I have enough of my own.”

And such has been the sensible thinking of successive Indian politicians. For a comprehensive understanding of this destructive mindset recommended is a book published last month by Routledge, Explaining Pakistan’s Foreign Policy — Escaping India, written by Aparna Pande, a research fellow at the Hudson Institute in Washington. One focus is on how from its inception Pakistan’s foreign policy has focused on ‘seeking parity’ with India and ‘escaping’ from an Indian South Asian identity.

To locate a loyal Pakistani who will admit to descent from inhabitants of the subcontinent is rare. The now natives of this country will go to great lengths to explain that their ancestors had little to do with the subcontinent other than to invade it or settle here, always originating from either Arabia, Central Asia, even Iran — anywhere but the subcontinent. Such is the complex. All very sad. And this, of course, contributes in no mean manner towards the ‘traditional enemy’ obsession and the status of the armed forces.

What the people should now be worried about — and perhaps they are — is the status of the armed forces following the Abbottabad incident and the latest Mehran naval base fiasco. Worrying in the extreme should be the fact that the Pakistan Navy cannot count. It is clueless as to numbers.

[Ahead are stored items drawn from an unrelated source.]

-- ==== Sys2Proof/Machine/Alu.lean ====
section
/-! DEFINITION. The ALU's operations on its latches (`43_arith_logic.md` R230 to R239) and the shift and
rotate functions (`44_shift_rotate.md` R280 to R283). Which latches an operation overwrites: log entry 9. -/

namespace Sys2Proof.Machine

/-- One ALU operation is one atomic change of the latches and of all five flags (`43_arith_logic.md` R230). -/
def State.aluStep (s : State) (l : AluLatches) (f : CC) : State := { s with alu := l, cc := f }

/-- Add: `Y <- A + B`, exact (`43_arith_logic.md` R231). -/
def State.aluAdd (s : State) (a b : Word) : State :=
  s.aluStep { s.alu with a := a, b := b, y := BitVec.ofNat 32 (a.toNat + b.toNat) }
    (addFlags s.cfg.addOverflowLimit a b)

/-- Subtract: `Y <- (A - B) mod 2^16` (`43_arith_logic.md` R232). -/
def State.aluSubtract (s : State) (a b : Word) : State :=
  s.aluStep { s.alu with a := a, b := b, y := (a - b).setWidth 32 } (subtractFlags a b)

/-- Multiply: `Y <- A * B`, exact (`43_arith_logic.md` R233). -/
def State.aluMultiply (s : State) (a b : Word) : State :=
  s.aluStep { s.alu with a := a, b := b, y := BitVec.ofNat 32 (a.toNat * b.toNat) } (multiplyFlags a b)

/-- Divide: quotient and remainder; by zero, two freshly drawn words, and no fault
(`43_arith_logic.md` R234, R246). -/
def State.aluDivide (s : State) (a b : Word) : State :=
  if b = 0 then
    (s.aluStep { a := a, b := b, y := s.draw.setWidth 32, y2 := (s.drawn 1).draw.setWidth 32 }
      (divideFlags b)).drawn 2
  else
    s.aluStep { a := a, b := b, y := BitVec.ofNat 32 (a.toNat / b.toNat),
                y2 := BitVec.ofNat 32 (a.toNat % b.toNat) } (divideFlags b)

/-- Compare: no Y (`43_arith_logic.md` R235). -/
def State.aluCompare (s : State) (a b : Word) : State :=
  s.aluStep { s.alu with a := a, b := b } (compareFlags a b)

/-- DecCompare: `Y <- (A - 1) mod 2^16` (`43_arith_logic.md` R236). -/
def State.aluDecCompare (s : State) (a : Word) : State :=
  s.aluStep { s.alu with a := a, y := (a - 1).setWidth 32 } (decCompareFlags a)

/-- And (`43_arith_logic.md` R237). -/
def State.aluAnd (s : State) (a b : Word) : State :=
  s.aluStep { s.alu with a := a, b := b, y := (a &&& b).setWidth 32 } CC.clear

/-- Or (`43_arith_logic.md` R238). -/
def State.aluOr (s : State) (a b : Word) : State :=
  s.aluStep { s.alu with a := a, b := b, y := (a ||| b).setWidth 32 } CC.clear

/-- Not (`43_arith_logic.md` R239). -/
def State.aluNot (s : State) (a : Word) : State :=
  s.aluStep { s.alu with a := a, y := (~~~a).setWidth 32 } CC.clear

/-- A shift or rotate whose result is `y` (`44_shift_rotate.md` R284). -/
def State.aluShift (s : State) (a y : Word) : State :=
  s.aluStep { s.alu with a := a, y := y.setWidth 32 } CC.clear

/-- What a 16-bit register receives of Y: `Y mod 2^16` (`10_state.md` R31). -/
def State.aluResult (s : State) : Word := s.alu.y.setWidth 16

/-- Shifts (`44_shift_rotate.md` R281). `al` true is logical, `lr` true is left, `keep` is
ASL_PRESERVES_SIGN. -/
def shiftWord (keep : Bool) (al lr : Bool) (n : Nat) (a : Word) : Word :=
  match al, lr with
  | true, true => a <<< n
  | true, false => a >>> n
  | false, false => a.sshiftRight n
  | false, true => if keep then (a &&& 0x8000) ||| ((a <<< n) &&& 0x7FFF) else a <<< n

/-- Logical rotation of all 16 bits (`44_shift_rotate.md` R282). -/
def rotateLogical (lr : Bool) (n : Nat) (a : Word) : Word :=
  if n = 0 then a
  else if lr then (a <<< n) ||| (a >>> (16 - n))
  else (a >>> n) ||| (a <<< (16 - n))

/-- Rotation by `k` positions within a 15-bit field (`44_shift_rotate.md` R283). -/
def rotateLow (lr : Bool) (k : Nat) (l : BitVec 15) : BitVec 15 :=
  if k = 0 then l
  else if lr then (l <<< k) ||| (l >>> (15 - k))
  else (l >>> k) ||| (l <<< (15 - k))

/-- Arithmetic rotation: the sign bit kept, the other 15 bits rotated by `n mod 15`
(`44_shift_rotate.md` R283). -/
def rotateArithmetic (lr : Bool) (n : Nat) (a : Word) : Word :=
  BitVec.ofBool (a.getLsbD 15) ++ rotateLow lr (n % 15) (a.setWidth 15)

/-- Rotates (`44_shift_rotate.md` R282, R283). -/
def rotateWord (al lr : Bool) (n : Nat) (a : Word) : Word :=
  if al then rotateLogical lr n a else rotateArithmetic lr n a

end Sys2Proof.Machine
end

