-- ==== Sys2Proof/Safety.lean ====
section
/-! DEFINITION. The invariants of the engine, the launch premise, and the ends of a run. -/

namespace Sys2Proof.Machine

/-- R70's coherence: every valid line with tag t holds `M[4t .. 4t+3]` (`20_memory.md` R70). -/
abbrev State.Coherent (s : State) : Prop :=
  ∀ l ∈ s.cache, l.w0 = s.mem.read (4 * l.tag.toNat) ∧ l.w1 = s.mem.read (4 * l.tag.toNat + 1)
    ∧ l.w2 = s.mem.read (4 * l.tag.toNat + 2) ∧ l.w3 = s.mem.read (4 * l.tag.toNat + 3)

/-- The cache holds at most 16 lines, no two with the same tag (`20_memory.md` R66, R67). -/
abbrev State.CacheShape (s : State) : Prop :=
  s.cache.length ≤ 16 ∧ s.cache.Pairwise (fun l l' => l.tag ≠ l'.tag)

/-- Memory lies below WORD_COUNT (`20_memory.md` R60). -/
abbrev State.MemoryInRange (s : State) : Prop := ∀ c ∈ s.mem, c.1 < s.cfg.wordCount

/-- The record in flight, if any, carries the faulted mark exactly when an operand id is illegal
(`40_control_unit.md` R146). -/
abbrev State.RecordMarked (s : State) : Prop :=
  ∀ c ∈ s.control.record?, c.faulted = !c.instr.wellFormed

/-- `MSR.executingFaultHandler` and `MSR.supervisorFault` are set only in supervisor mode, which nothing but
reset leaves (`60_exceptions.md` R372, R379). -/
abbrev State.HandlerPrivileged (s : State) : Prop :=
  (s.msr.executingFaultHandler = true → s.msr.supervisor = true)
    ∧ (s.msr.supervisorFault = true → s.msr.supervisor = true)

/-- The number of MFR flags that are set. -/
def MFR.count (m : MFR) : Nat :=
  m.protectedAccess.toNat + m.illegalTrapCode.toNat + m.illegalOpcode.toNat + m.beyondLimit.toNat

/-- At most one fault kind is recorded, and one exactly when a handler has been entered since reset
(`10_state.md` R27, `60_exceptions.md` R372). -/
abbrev State.FaultRecorded (s : State) : Prop :=
  s.mfr.count = if s.msr.executingFaultHandler then 1 else 0

/-- The fatal mark is set only inside a fault handler, with the run loop stopped (`60_exceptions.md` R376). -/
abbrev State.FatalStopped (s : State) : Prop :=
  s.fatal = true → s.msr.executingFaultHandler = true ∧ s.msr.running = false

/-- The invariant of the engine: it holds at reset and every step keeps it. -/
abbrev State.Inv (s : State) : Prop :=
  s.cfg.Valid ∧ s.mem.wf ∧ s.MemoryInRange ∧ s.CacheShape ∧ s.Coherent ∧ s.RecordMarked
    ∧ s.HandlerPrivileged ∧ s.FaultRecorded

/-! The words the statements are made of -/

/-! `u` is `s` in every component but the internal ones named: what an instruction's own phases write beside its
result. None of them is read as a value by a program (`10_state.md` R32, `20_memory.md` R70). -/

/-- `u` is `s` but for the phase counter and the record. -/
abbrev State.SameButControl (s u : State) : Prop := u = { s with control := u.control }

/-- Also but for the ALU's latches: an instruction on registers with an ALU operation. -/
abbrev State.SameButAlu (s u : State) : Prop := u = { s with alu := u.alu, control := u.control }

/-- But for what effective address and memory accesses write: IAR, MAR, MBR and the cache
(`40_control_unit.md` R149). -/
abbrev State.SameButAccess (s u : State) : Prop :=
  u = { s with mar := u.mar, mbr := u.mbr, iar := u.iar, cache := u.cache, control := u.control }

/-- The same, and the ALU's latches. -/
abbrev State.SameButAccessAlu (s u : State) : Prop :=
  u = { s with mar := u.mar, mbr := u.mbr, iar := u.iar, cache := u.cache, control := u.control, alu := u.alu }

/-- The same, and the FPU's latches. -/
abbrev State.SameButAccessFpu (s u : State) : Prop :=
  u = { s with mar := u.mar, mbr := u.mbr, iar := u.iar, cache := u.cache, control := u.control, fpu := u.fpu }

/-- A fault was dispatched: its handler is executing, one kind is recorded, and it is phase 1
(`60_exceptions.md` R372). -/
abbrev State.HandlerEntered (t : State) : Prop :=
  t.msr.executingFaultHandler = true ∧ t.mfr.count = 1 ∧ t.control = .fetch

/-- The fault an access at address value `v` raises at the current privilege, if any (`20_memory.md` R62). -/
abbrev State.faultAt (s : State) (v : Word) : Option FaultCode :=
  checkAccess s.cfg.wordCount (addrOf v) s.msr.supervisor

/-- The memory word an address value reaches. -/
abbrev State.wordAt (s : State) (v : Word) : Word := s.mem.read (addrOf v).toNat

/-- The effective address in terms of registers and memory (`40_control_unit.md` R150). -/
abbrev State.effectiveAddress (s : State) (indexed : Bool) (x : IndexId) (ind : Bool) (addr : BitVec 5) : Word :=
  if ind then s.wordAt (s.directEa indexed x addr) else s.directEa indexed x addr

/-- The fault the effective address raises: that of its indirect read (`40_control_unit.md` R150). -/
abbrev State.eaFault (s : State) (indexed : Bool) (x : IndexId) (ind : Bool) (addr : BitVec 5) :
    Option FaultCode :=
  if ind then s.faultAt (s.directEa indexed x addr) else none

/-- The fault Operand Fetch raises for an instruction that reads a memory operand: the indirect read comes
first (`60_exceptions.md` R380). -/
abbrev State.operandFault (s : State) (indexed : Bool) (x : IndexId) (ind : Bool) (addr : BitVec 5) :
    Option FaultCode :=
  match s.eaFault indexed x ind addr with
  | some k => some k
  | none => s.faultAt (s.effectiveAddress indexed x ind addr)

/-- The value of a packed word, `(-1)^s * m * 2^E` (`45_floating_vector.md` R301). -/
def floatValue (w : Word) : ℚ := (signed (floatSign w) (floatMantissa w) : ℚ) * (2 : ℚ) ^ floatExponent w

/-- The engine may take a step: neither mark is set (`40_control_unit.md` R140). -/
abbrev State.Live (s : State) : Prop := s.fatal = false ∧ s.refused = none

/-- What a claim lists of the state it starts in; what it does not list is 0
(`70_reset_and_hazards.md` R411). -/
structure Listed where
  regs : Regs := { r0 := 0, r1 := 0, r2 := 0, r3 := 0 }
  index : IndexRegs := { x1 := 0, x2 := 0, x3 := 0 }
  fregs : FloatRegs := { fr0 := 0, fr1 := 0 }
  pc : Addr := 0
  mem : Memory := []
  deriving DecidableEq, Repr

/-- The state that holds what a claim lists, all else as reset leaves it. -/
def State.entry (cfg : Params) (draws : Nat) (l : Listed) : State :=
  { State.initial cfg with regs := l.regs, index := l.index, fregs := l.fregs, pc := l.pc, mem := l.mem,
                           draws := draws }

/-- CleanEntry, the launch premise: marks false, phase 1, record, flags, cache and buffers empty, "registers
and memory as the claim lists them, all else 0" (`70_reset_and_hazards.md` R411). MSR.interactive and
MSR.debugging are the configuration, as reset leaves them: DEDUCED, log entry 16. -/
abbrev State.CleanEntry (s : State) (l : Listed) : Prop := s = State.entry s.cfg s.draws l

/-- The ends of a run (`70_reset_and_hazards.md` R417). -/
inductive RunEnd where
  | halted | fellOff | waitingInput | paused | fatal | refused
  deriving DecidableEq, Repr

/-- Result Store of HLT is pending. -/
def Control.holdsHlt : Control → Bool
  | .resultStore c => c.instr = .hlt
  | .fetch => false
  | .decode => false
  | .operandFetch _ => false
  | .execute _ => false

/-- Which end a state is, or none while the loop goes on (`70_reset_and_hazards.md` R417). DESIGN CHOICE, log
entry 15: a stopped state at phase 1 that a host's pause left and that also meets the row of FellOff or of
WaitingInput is named by that row, and every other stopped state is Paused. -/
def State.runEnd (s : State) : Option RunEnd :=
  if s.fatal then some .fatal
  else if s.refused.isSome then some .refused
  else if s.msr.running then none
  else if s.control.holdsHlt then some .halted
  else if s.control = .fetch ∧ (s.msr.readyForInput ∨ s.msr.waitingForCard) then some .waitingInput
  else if s.control = .fetch ∧ s.cfg.wordCount ≤ s.pc.toNat then some .fellOff
  else some .paused

end Sys2Proof.Machine
end

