theorem userOrHandler_step_of_no_record {s t : State} (h : s.UserMode) (hc : s.control.record? = none)
    (hs : step s = .next t) : t.DecodesToTrap ∨ t.UserOrHandler := by
  have hlive := live_of_step_next hs
  cases hk : s.control with
  | fetch => exact userOrHandler_runFetched (userOrHandler_fetchPhase h) (step_of_fetch hlive hk ▸ hs)
  | decode => exact userOrHandler_runDecoded h (step_of_decode hlive hk ▸ hs)
  | operandFetch _ | execute _ | resultStore _ => simp [hk, Control.record?] at hc

theorem userOrHandler_finishInstruction {s : State} {c : Record} (h : s.UserMode) (hc : s.control.record? = some c)
    (hi : c.instr.mnemonic ≠ .TRAP) : (finishInstruction s).UserOrHandler := by
  refine finishInstruction_leads userMode_leads (fun c' hc' => ?_) h
  obtain rfl : c = c' := Option.some.inj (hc.symm.trans hc')
  exact userMode_bodyKeeps hi

/-! The tick -/

theorem Instr.eq_trap {i : Instr} (h : i.mnemonic = .TRAP) : ∃ hi code, i = .trap hi code := by
  cases i with
  | trap hi code => exact ⟨hi, code, rfl⟩
  | _ => cases h

theorem userMode_operandFetch (i : Instr) (c : Record) {s : State} (h : s.UserMode) :
    ((bodyOf i).of c s).state.UserMode := by
  by_cases hi : i.mnemonic = .TRAP
  · obtain ⟨_, _, rfl⟩ := Instr.eq_trap hi
    exact h
  · exact (userMode_bodyKeeps hi).of c s h

theorem userMode_storePhase (i : Instr) (c : Record) {s : State} (h : s.UserMode) :
    (storePhase (bodyOf i) c s).state.UserMode := by
  by_cases hi : i.mnemonic = .TRAP
  · obtain ⟨_, _, rfl⟩ := Instr.eq_trap hi
    unfold storePhase
    split <;> exact h
  · exact storePhase_keeps (userMode_bodyKeeps hi) c h

theorem userOrHandler_decodePhase {s : State} (h : s.UserMode) : (decodePhase s).UserOrHandler := by
  unfold decodePhase
  split
  · exact decodeInto_leads userMode_leads _ _ h
  · exact userOrHandler_faultDispatch h _

theorem userOrHandler_phaseStep {s : State} (h : s.UserMode) :
    (∃ c, s.control = .execute c ∧ c.instr.mnemonic = .TRAP) ∨ (phaseStep s).UserOrHandler := by
  unfold phaseStep
  split
  · exact .inr (userOrHandler_fetchPhase h)
  · exact .inr (userOrHandler_decodePhase h)
  · exact .inr (settle_leads userMode_leads _ (userMode_operandFetch _ _ h))
  · next c hc =>
    by_cases hi : c.instr.mnemonic = .TRAP
    · exact .inl ⟨c, hc, hi⟩
    · exact .inr (settle_leads userMode_leads _ (executePhase_keeps (userMode_bodyKeeps hi) c h))
  · exact .inr (settle_leads userMode_leads _ (userMode_storePhase _ _ h))

/-- Settles O25: without TRAP's entry an instruction, a step or a tick from user mode ends in user mode or in a fault
handler just entered. -/
theorem supervisorEnteredOnlyByFaultOrTrap : Obligations.SupervisorEnteredOnlyByFaultOrTrap := by
  intro s t (huser : s.UserMode) hsuper
  have entered (h : t.UserOrHandler) : t.HandlerEntered := h.handlerEntered hsuper
  refine ⟨fun i he => (userOrHandler_exec huser he).imp_right entered, fun hs => ?_, fun ht => ?_⟩
  · cases hc : s.control.record? with
    | none => exact .inr ((userOrHandler_step_of_no_record huser hc hs).imp (fun htrap => ⟨rfl, htrap⟩) entered)
    | some c =>
      by_cases hi : c.instr.mnemonic = .TRAP
      · exact .inl ⟨c, rfl, hi⟩
      · rw [step_of_record (live_of_step_next hs) hc] at hs
        cases hs
        exact .inr (.inr (entered (userOrHandler_finishInstruction huser hc hi)))
  · obtain rfl := eq_phaseStep_of_tick_next ht
    exact (userOrHandler_phaseStep huser).imp_right entered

Even more worrying is the national state of denial, on which this newspaper editorialised on May 26, following the nonsense sprouted post-Mehran. Yes it is time to face up to facts and take the TTP at its horrible face value and believe it when it tells us what it has achieved. This is no time to fantasise about Star Wars, Mr Interior Minister. You should descend to Earth and tell it to the nation as it is.

As for the US, which knows and admits that it is now feared and loathed by a good many loyal Pakistanis who have been convinced that, like India, its sole desire is to see the break up of Pakistan, what might be giving it sleepless nights is the present state of this nation, with the local Taliban crawling all over it, seemingly unchecked by any law-enforcement agency or military might from wreaking havoc wherever it can be wreaked.There may now possibly be some doubts, on the latest showings, about the statements emanating from here and from Washington about confidence that the nuclear assets are fully guarded and in safe hands.

It is all highly depressing, and Pakistan is far from blameless — as are all of us who have been here since its birth. As rather eloquently put by Ralph Peters, a retired American army officer who was posted in Pakistan in the 1990s and has now turned his hand to writing: “Pakistan knows only a wretched past that keeps repeating itself in a deteriorating cycle.” We have created monsters — so be it. Undoing creation is not a simple task, pussyfooting is no way to go about it. It has to be ruthless to work.

As exclaimed Pogo, on the famous 1970 Earth Day poster: “We have seen the enemy and it is us.”